WORK TO BE COMPLETED: Once the line with "let withNfc (x" is found in the data, output it and each following line exactly, up to and including the line with "pget s 0x5801", and nothing before or after.

DATASET:
-- ==== Sys2Proof/Machine/Dispatch.lean ====
section
/-! DEFINITION. The dispatch: one arm per command, each a direct call of its meaning. -/

namespace Sys2Proof.Machine

open Host
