/-! ### Contactless (chapter 14) -/

/-- The reader (R476 to R485, R496): a card of a running poll takes the lowest free handle; an absent card and an idle one lose theirs; an
exchange ends with its answer; the ping measures the detuning against the reference that the calibration takes; the reader's
commands poll, exchange and release at the edge. -/
def Obligations.CardsHoldHandles : Prop :=
  ∀ (h : Hdr) (s : State), let n := s.nfc
    let withNfc (x : NfcSt) (u : State) : State := { u with nfc := x }
    (readerOn s = false → (∀ l, exec (.poll l) s = .next s) ∧ ∀ c, exec (.cardSelected c) s = .next s)
    ∧ (n.polling = false → pget s 0x5804 0 = 0 → ∀ l, exec (.poll l) s = .next s)
    ∧ (readerOn s = true → n.polling = true → ∃ t, exec (.poll []) s = .next t ∧ t.nfc.polling = false ∧ t.nfc.handles = n.handles
      ∧ t.nfc.field = (n.field && decide (0 < openHandles s)) ∧ t.queues = s.queues)
    ∧ (∀ (c : CardAnswer) (i : Fin 8), readerOn s = true → n.polling = true → c.crcOk = true → n.pollFound < pget s 0x5803 0 →
      pget s 0x5801 0 / 2 ^ c.tech % 2 = 1 → n.handles[i] = none → (∀ j : Fin 8, j.val < i.val → n.handles[j] ≠ none) →
      ∃ t, exec (.cardSelected c) s = .next t ∧ t.nfc.pollFound = n.pollFound + 1 ∧ t.nfc.handles = n.handles.set i
        (some { tech := c.tech, uid := c.uid, lastUse := s.frame, checkAt := s.frame + 800 }))
    ∧ (∀ (i : Fin 8) (x : Handle), n.handles[i] = some x →
      (x.checkAt ≤ s.frame → exec (.presenceCheck (i.val + 1) true) s =
        .next (withNfc { n with handles := n.handles.set i (some { x with checkAt := s.frame + 800 }) } s))
      ∧ (x.checkAt ≤ s.frame → ∃ t, exec (.presenceCheck (i.val + 1) false) s = .next t ∧ t.nfc.handles = n.handles.set i none
        ∧ ∀ y, t.nfc.xchg = some y → y.handle ≠ i.val + 1)
      ∧ (s.frame < x.checkAt → ∀ b, exec (.presenceCheck (i.val + 1) b) s = .next s)
      ∧ (x.lastUse + pget s 0x5806 0 ≤ s.frame → n.xchg = none → ∃ t, exec (.handleIdleTimeout (i.val + 1)) s = .next t
        ∧ t.nfc.handles = n.handles.set i none)
      ∧ (s.frame < x.lastUse + pget s 0x5806 0 → exec (.handleIdleTimeout (i.val + 1)) s = .next s)
      ∧ (∀ (data : List Byte), fencedDomain s 10 = false → readerMode s = true → n.polling = false → n.xchg = none → data.length ≤ 256 →
        Passes h 0x5802 true true s → let c : Instr := .nfcRdXchg h (i.val + 1) data.length data
        exec c s = .next (withNfc { n with
            xchg := some { num := n.xchgNext, handle := i.val + 1, data := data }, xchgNext := (n.xchgNext + 1) % 65536
            handles := n.handles.set i (some { x with lastUse := s.frame }) }
          (accepted c h 0x5802 0x0100 (some (leBytes 2 n.xchgNext ++ [0, 0])) s)))
      ∧ (fencedDomain s 10 = false → Passes h 0x5803 true true s →
        exec (.nfcRdRelease h (i.val + 1)) s = .next (accepted (.nfcRdRelease h (i.val + 1)) h 0x5803 0 none s))
      ∧ (atEdge (.nfcRdRelease h (i.val + 1)) h 0x5803 0 none s).nfc.handles = n.handles.set i none)
    ∧ (∀ x, n.xchg = some x → (∀ st data, ∃ t, exec (.exchangeAnswer st data) s = .next t ∧ t.nfc.xchg = none ∧ t.nfc.mem = n.mem)
      ∧ atEdge (.nfcRdXchg h x.handle x.data.length x.data) h 0x5802 0x0100 none s =
          { s with outbox := s.outbox ++ [.card x.data] })
    ∧ (n.xchg = none → ∀ st data, exec (.exchangeAnswer st data) s = .next s)
    ∧ (∀ re im, pingOn s = true → s.frame % 2000 = 5 → let d := detuningOf s re im
      let thr := pget s 0x5808 0
      exec (.lpPing re im) s = .next (withNfc { n with
        detuning := d, detected := if thr ≤ d ∧ ¬ n.antFault then some d else none
        detFlag := if d < thr then false else n.detFlag } s))
    ∧ (∀ re im, pingOn s = false ∨ s.frame % 2000 ≠ 5 → exec (.lpPing re im) s = .next s)
    ∧ (∀ re im, pingOn s = true → n.calReq = true → let ref := Config.antennaAmp * Config.antennaAmp
      let ok := ref / 4 ≤ normSq re im ∧ normSq re im ≤ ref * 9 / 4
      ∃ t, exec (.lpCalibration re im) s = .next t ∧ t.nfc.calReq = false ∧ t.nfc.calDue = s.frame + pget s 0x5809 0
        ∧ (ok → t.nfc.refRe = re ∧ t.nfc.refIm = im ∧ t.nfc.antFault = false)
        ∧ (¬ ok → t.nfc.refRe = n.refRe ∧ t.nfc.refIm = n.refIm ∧ t.nfc.antFault = true))
    ∧ (pingOn s = false → ∀ re im, exec (.lpCalibration re im) s = .next s)
    ∧ (fencedDomain s 10 = false → readerMode s = true →
      (n.extField = false → n.polling = false → n.xchg = none → Passes h 0x5801 true true s →
        exec (.nfcRdPoll h) s = .next (accepted (.nfcRdPoll h) h 0x5801 0x0100 none s))
      ∧ (Passes h 0x5881 true true s → exec (.nfcLpCalX h) s = .next (accepted (.nfcLpCalX h) h 0x5881 0 none s)))
    ∧ (readerOn s = true → n.polling = false → atEdge (.nfcRdPoll h) h 0x5801 0x0100 none s =
        withNfc { n with polling := true, pollByLp := false, pollFound := 0, field := true, pollAt := s.frame } s)
    ∧ (atEdge (.nfcLpCalX h) h 0x5881 0 none s = withNfc { n with calReq := true } s)
    ∧ (Passes h 0x5800 true true s → exec (.nfcStatus h) s = .next (accepted (.nfcStatus h) h 0x5800 0 none s))
    ∧ (Passes h 0x5806 true true s → exec (.nfcInfo h) s = .next (accepted (.nfcInfo h) h 0x5806 0 none s))
    ∧ (∀ (slot : Fin 4) (p : List Byte), p.length = 192 → Passes h 0x5880 true true s →
      (sigProfileOk p = true → exec (.nfcSigLoadX h slot p) s = .next (accepted (.nfcSigLoadX h slot p) h 0x5880 0 none s))
      ∧ (sigProfileOk p = false → exec (.nfcSigLoadX h slot p) s = .next (refused h 0x5880 0x11D1 [] s)))
    ∧ (∀ (slot : Fin 4) (p : List Byte), atEdge (.nfcSigLoadX h slot p) h 0x5880 0 none s =
        withNfc { n with profiles := n.profiles.set slot (some p) } s)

EXERCISE RESPONSE:
    let withNfc (x : NfcSt) (u : State) : State := { u with nfc := x }
    (readerOn s = false → (∀ l, exec (.poll l) s = .next s) ∧ ∀ c, exec (.cardSelected c) s = .next s)
    ∧ (n.polling = false → pget s 0x5804 0 = 0 → ∀ l, exec (.poll l) s = .next s)
    ∧ (readerOn s = true → n.polling = true → ∃ t, exec (.poll []) s = .next t ∧ t.nfc.polling = false ∧ t.nfc.handles = n.handles
      ∧ t.nfc.field = (n.field && decide (0 < openHandles s)) ∧ t.queues = s.queues)
    ∧ (∀ (c : CardAnswer) (i : Fin 8), readerOn s = true → n.polling = true → c.crcOk = true → n.pollFound < pget s 0x5803 0 →
      pget s 0x5801 0 / 2 ^ c.tech % 2 = 1 → n.handles[i] = none → (∀ j : Fin 8, j.val < i.val → n.handles[j] ≠ none) →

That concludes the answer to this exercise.